For UpSnap I had to download the binary on GitHub. And just like with Loki, I had to manually do everything apt would do. I used a Jinja2 template for the systemd .service. A different point from Loki, which stores data locally in the LXC, UpSnap persists config via NFS mounted from the storage-server, so I also had to install the NFS client via apt here.

# Imposter syndrome or just lack of practice?

During the day I had a strange feeling. I knew what each thing was doing, I could explain the logic, but without reference I wouldn't have reached the right syntax on the first try. Is this imposter syndrome or is this just how learning works?

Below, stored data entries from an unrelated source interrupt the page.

/-- The half of a 64-bit quantity at `lo` that an offset names (R541). -/
def halfOf (lo off v : Nat) : Nat := if off = lo then v % 2 ^ 32 else v / 2 ^ 32 % 2 ^ 32

/-- A number's bytes 4k to 4k + 3. -/
def bytesReg (l : List Byte) (k : Nat) : Nat := numAt l (4 * k) 4

/-! ### Values, by block -/

/-- AON, CLK, PWR and FUS (Table 22-3). -/
def readAon (s : State) (o : Nat) : Nat := if o = 0 then 0x6408B000 else if o = 0x10 then aonBootSts s else 0

/-- CLK (Table 22-3). -/
def readClk (s : State) (o : Nat) : Nat :=
  if o = 0 then s.boot.pll % 256 else if o = 4 then flagAt s.boot.refOk 0 + flagAt s.boot.aonTick 1 else 0

/-- PWR (Table 22-3). -/
def readPwr (s : State) (o : Nat) : Nat :=
  if o = 0 then pidVal s 0x0210 % 2 ^ 24 else if o = 4 then s.pwr.groupOff % 2 ^ 24
  else if o = 8 then flagAt s.pwr.doze 0 + flagAt s.pwr.waking 1 else 0

/-- FUS (Table 22-3). -/
def readFus (s : State) (o : Nat) : Nat :=
  if o < 8 then (if s.boot.fusesLoaded then halfOf 0 o s.nv.fuses.dieSerial else 0)
  else if o = 8 then flagAt s.boot.fusesLoaded 0 + flagAt (owned s) 1 else 0

/-- BRD (Table 05-15). The last durable entry's sequence reads zero while the chain is empty. -/
def readBrd (s : State) (o : Nat) : Nat :=
  if o = 0 then brdAudSts s
  else if o = 4 then s.brd.refused
  else if o < 0x10 then halfOf 8 o (s.nv.chain.length - 1)
  else if o < 0x18 then halfOf 0x10 o s.nv.drain
  else if o < 0x20 then halfOf 0x18 o s.nv.bootCounter
  else if o = 0x20 then recUndrained s % 2 ^ 17
  else if 0x40 ≤ o ∧ o < 0x58 then svnFloor s ((o - 0x40) / 4)
  else if 0x60 ≤ o ∧ o < 0x90 then bytesReg s.brd.cfgDigest ((o - 0x60) / 4) else 0

/-- PLM_RING_STS_n (Table 04-4). -/
def ringSts (r : Ring) : Nat :=
  flagAt (r.session != 0) 31 + flagAt (r.held != []) 30 + flagAt r.dbErr 3 + flagAt r.cfgErr 2 + flagAt r.fetchErr 1

/-- PLM (Tables 04-2 to 04-4). -/
def readPlm (s : State) (o : Nat) : Nat :=
  let r := ringOf s ((o - 0x1000) / 0x40)
  let k := o % 0x40
  if k < 8 then halfOf 0 k r.sqBase
  else if k < 0x10 then halfOf 8 k r.cqBase
  else if k = 0x10 then flagAt r.enable 31 + flagAt r.irqEn 30 + r.sizeLog2
  else if k = 0x1C then ringSts r
  else if k = 0x20 then r.session
  else if k = 0x24 then r.seq else 0

/-- HFE_TAG_WORD of a tag (Table 07-8). -/
def tagWord (s : State) (i : Nat) : Nat :=
  match tagOf s i with
  | none => (match s.hfe.freed.find? fun f => f.1 == i with | some f => f.2.1 % 16 * 2 ^ 28 | none => 0)
  | some t => t.gen % 16 * 2 ^ 28 + flagAt t.posted 27 + flagAt t.abortReq 26 + flagAt t.begun 25 + flagAt t.forwarded 24 +
      t.kind % 16 * 2 ^ 20 + t.state % 8

/-- HFE_PORT_STS_s (Table 07-14). -/
def subSts (s : State) (k : Nat) : Nat :=
  let p := subPort s k
  flagAt (subExists s k) 31 + flagAt p.enabled 30 + flagAt p.linkUp 29 + p.speed % 8 * 2 ^ 26 + p.fec % 4 * 2 ^ 24 +
    flagAt p.pfc 23 + p.linkDowns % 2 ^ 16

/-- HFE (Table 07-13). -/
def readHfe (s : State) (o : Nat) : Nat :=
  if o = 0x10 then tagUse s
  else if o = 0x14 then s.hfe.tagHwm
  else if o = 0x18 then pendingCapsules s % 2 ^ 20
  else if o = 0x20 then s.hfe.tagSel
  else if o = 0x24 then tagWord s s.hfe.tagSel
  else if o = 0x30 then s.hfe.abortWon
  else if o = 0x34 then s.hfe.abortLost
  else if o = 0x38 then s.hfe.abortNotFound
  else if o = 0x40 then
    s.hfe.pwrCur % 4 + (match s.hfe.pwrEntry with | some e => e.target % 4 * 4 + 16 | none => s.hfe.pwrCur % 4 * 4)
  else if o = 0x44 then s.hfe.piErr
  else if 0x100 ≤ o then subSts s ((o - 0x100) / 4) else 0

/-- The earliest of a list of entries. -/
def earliest (l : List Lock) : Option Lock :=
  l.foldl (fun b x => match b with | none => some x | some y => if x.arrival < y.arrival then some x else some y) none

/-- RLK_ENTRY_STS of a tag (Table 08-8). A PLEM operation that blocks holds no tag: blocker is then a free value (log 70). -/
def lockSts (s : State) (i : Nat) : Nat :=
  match lockOf s (.tag i) with
  | none => 0
  | some l =>
    let by_ := if l.granted then none else earliest (blockers s.rlk.locks l)
    flagAt true 31 + flagAt l.excl 30 + flagAt l.granted 29 + flagAt l.hit 28 + flagAt by_.isSome 16 +
      (match by_ with
       | some b => (match b.holder with | .tag t => t % 2 ^ 16 | .plem _ _ => freeBelow (2 ^ 16) s)
       | none => if l.hit then l.source % 2 ^ 16 else 0)

/-- RLK (Table 08-7). -/
def readRlk (s : State) (o : Nat) : Nat :=
  if o = 0 then s.rlk.locks.length % 2 ^ 17
  else if o = 4 then s.rlk.hwm
  else if o = 8 then (s.rlk.locks.filter fun l => !l.granted).length % 2 ^ 17
  else if o = 0x10 then s.rlk.hits
  else if o = 0x14 then s.rlk.stalls
  else if o = 0x18 then s.rlk.waitMax
  else if o = 0x20 then s.rlk.sel
  else if o = 0x24 then lockSts s s.rlk.sel
  else if o = 0x28 then s.rlk.snap.vol
  else if 0x30 ≤ o ∧ o < 0x38 then halfOf 0x30 o s.rlk.snap.first
  else if 0x38 ≤ o ∧ o < 0x40 then halfOf 0x38 o s.rlk.snap.last
  else if 0x40 ≤ o then halfOf 0x40 o s.rlk.snap.arrival else 0

/-- RMA_CONN_STS of a connection (Table 09-10). -/
def connSts (s : State) (n : Nat) : Nat :=
  match connOf s n with
  | none => 0
  | some c => flagAt true 31 + flagAt c.onDie 30 + flagAt c.pinned 29 + c.state % 8 * 2 ^ 26 + c.cls % 4 * 2 ^ 24 +
      c.prot % 4 * 2 ^ 22 + flagAt c.rekeyDue 21 + flagAt (multipath c) 20 + max 1 c.paths.length % 16 * 2 ^ 16 +
      c.trackers.length % 2 ^ 13

/-- RMA (Table 09-9). -/
def readRma (s : State) (o : Nat) : Nat :=
  if o = 0 then s.rma.conns.length
  else if o = 4 then connCap s
  else if o = 8 then onDieUse s
  else if o = 0xC then pinnedUse s
  else if o = 0x10 then missDepth s
  else if o = 0x14 then s.rma.missDrop
  else if o = 0x18 then s.rma.replayDrop
  else if o = 0x1C then s.rma.icvFail
  else if o = 0x20 then trackerUse s
  else if o = 0x24 then s.rma.trkDrop
  else if o = 0x28 then (s.rma.regions.filter fun r => r.state != 0).length
  else if o = 0x30 then s.rma.connSel
  else if o = 0x34 then connSts s s.rma.connSel
  else if 0x38 ≤ o ∧ o < 0x40 then halfOf 0x38 o s.rma.snap.esnOut
  else if 0x40 ≤ o ∧ o < 0x48 then halfOf 0x40 o s.rma.snap.esnIn
  else if o = 0x48 then s.rma.snap.credit else 0

/-- RED (Tables 10-8, 10-9). -/
def readRed (s : State) (o : Nat) : Nat :=
  if o = 0 then
    flagAt s.red.hotFull 2 + flagAt (s.red.sliceOut != 0) 1 +
      flagAt (match s.red.coldLimitedAt with | some t => decide (s.now < t + 1000000) | none => false) 0
  else if o = 4 then s.red.chunks
  else if o = 8 then s.red.dupHot
  else if o = 0xC then s.red.dupCold
  else if o = 0x10 then s.red.zero
  else if o = 0x14 then s.red.collide
  else if o = 0x18 then s.red.coldSkip
  else if o = 0x1C then s.red.verifyFail
  else if o = 0x20 then s.red.formStored
  else if o = 0x24 then s.red.formLz4
  else if o = 0x28 then s.red.formZstd
  else if o < 0x38 then halfOf 0x30 o s.red.hot.length
  else if o = 0x38 then s.red.sliceOut else 0

/-- CIP_SLOT_STS of a slot (Table 11-9). Destruction ends within its step, so destroying reads 0 (log 71). -/
def slotSts (s : State) (n : Nat) : Nat :=
  match slotOf s n with
  | none => 0
  | some x => flagAt true 31 + flagAt x.warned 30 + flagAt (usageLimit x.usage != 0 && decide (usageLimit x.usage ≤ x.count)) 29 +
      x.usage % 16 * 2 ^ 16 + x.attrs % 8 * 2 ^ 13 + (if bit x.attrs 2 then x.domain % 2 ^ 12 else 0)

/-- CIP (Table 11-8). A lookaside request runs in its own step, so the queues' depths read 0 (log 71). -/
def readCip (s : State) (o : Nat) : Nat :=
  if o = 0 then flagAt s.cip.awk.isSome 0 + flagAt (s.cip.drwk != []) 1 + flagAt s.cip.entropyOk 2
  else if o = 4 then s.cip.slots.length
  else if o = 8 then s.cip.tagFail
  else if o = 0xC then s.cip.exhausted
  else if o = 0x10 then s.nv.usage.length
  else if o = 0x20 then s.cip.slotSel
  else if o = 0x24 then slotSts s s.cip.slotSel
  else if o < 0x30 then halfOf 0x28 o s.cip.countSnap else 0

/-- COL_STS (Table 12-13). -/
def colSts (s : State) : Nat :=
  s.col.replayStep % 8 * 2 ^ 9 + flagAt s.col.takenOver 8 + flagAt s.col.mirrorOn 7 + flagAt s.col.singleCopy 6 +
    flagAt s.col.latched 5 + flagAt s.col.refusing 4 + flagAt s.col.fullWait 3 + flagAt (decide (pidVal s 0x0903 ≤ coilLife s)) 2 +
    flagAt s.col.xtsOk 1

/-- The window entry `n` of Coil: Table 12-1 for entries 0 to 7, disabled above (R311). -/
def coilWin (n : Nat) : Win :=
  match coilRegions[n]? with
  | some r => { base := r.1 / 8, size := (r.2.1 - r.1) / 8, enable := true, fixed := true, owner := r.2.2.1, d := r.2.2.2.1,
                c := r.2.2.2.2.1, m := r.2.2.2.2.2 }
  | none => { fixed := true }

/-- The base, size and access registers of a window entry: R18, R311. -/
def winReg (w : Win) (k : Nat) : Nat := if k = 0 then w.base else if k = 4 then w.size else if k = 8 then winAcc w else 0

/-- COL (Table 12-12). -/
def readCol (s : State) (o : Nat) : Nat :=
  if o = 0 then colSts s
  else if o = 4 then coilLife s
  else if o = 8 then coilFill s
  else if 0x10 ≤ o ∧ o < 0x18 then halfOf 0x10 o (s.nv.nextJseq - 1)
  else if 0x18 ≤ o ∧ o < 0x20 then halfOf 0x18 o (headJseq s)
  else if 0x20 ≤ o ∧ o < 0x28 then halfOf 0x20 o s.col.peerAck
  else if o = 0x28 then s.col.fullWaits
  else if o = 0x30 then s.col.viol.addr % 2 ^ 32
  else if o = 0x34 then s.col.viol.plane
  else if 0x400 ≤ o then winReg (coilWin ((o - 0x400) / 0x10)) (o % 0x10) else 0

/-- HAM_VIOL_SRC (Table 22-3). -/
def violSrc (v : Viol) : Nat := flagAt v.valid 31 + flagAt v.write 2 + v.plane % 4

/-- HAM (Table 22-3). -/
def readHam (s : State) (o : Nat) : Nat :=
  if o = 0 then flagAt s.ham.stsRange 0 + flagAt s.ham.stsOverlap 1
  else if 8 ≤ o ∧ o < 0x10 then halfOf 8 o s.ham.viol.addr
  else if o = 0x10 then violSrc s.ham.viol
  else if 0x400 ≤ o ∧ o < 0x600 then winReg ((s.ham.win[(o - 0x400) / 0x10]?).getD { base := 0 }) (o % 0x10)
  else if 0x800 ≤ o then (rimOf s ((o - 0x800) / 4)).entries.length else 0

/-- The generation that LAY_ROW_SEL selects. -/
def selGen (s : State) : Option Gen := if s.lay.rowNew then s.nv.genNew else s.nv.genCur

/-- LAY_ROW_STS: the selected row exists, and W (Table 13-7). -/
def rowSts (s : State) : Nat :=
  match selGen s with
  | some g => if s.lay.rowSel < g.r then 2 ^ 31 + genWidth g % 32 else 0
  | none => 0

/-- The members of the selected row; bytes beyond W read 0xFF (R339). -/
def rowMem (s : State) (k : Nat) : Nat :=
  let ms := match selGen s with
    | some g => if s.lay.rowSel < g.r then rowMembers g s.lay.rowSel else []
    | none => []
  leNat ((List.range 4).map fun j => BitVec.ofNat 8 ((ms[4 * k + j]?).getD 0xFF))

I think it's the second option. No one memorizes the syntax of ansible.builtin.mount the first time. The difference between blindly following a tutorial and truly learning is being able to explain what each line does and why, and I can do that. The rest is repetition.

# Next steps

With Terraform and Ansible ready, the infrastructure is defined from scratch to configured OS. The next step is k3s itself: YAML manifests for each service, Traefik as ingress, cert-manager for automatic TLS, and ArgoCD to close the GitOps loop.

All this while still traveling, before returning to Brazil and finally executing all this on real hardware.

The code is on GitHub at luisbrancher/homelab-infra if you want to follow along.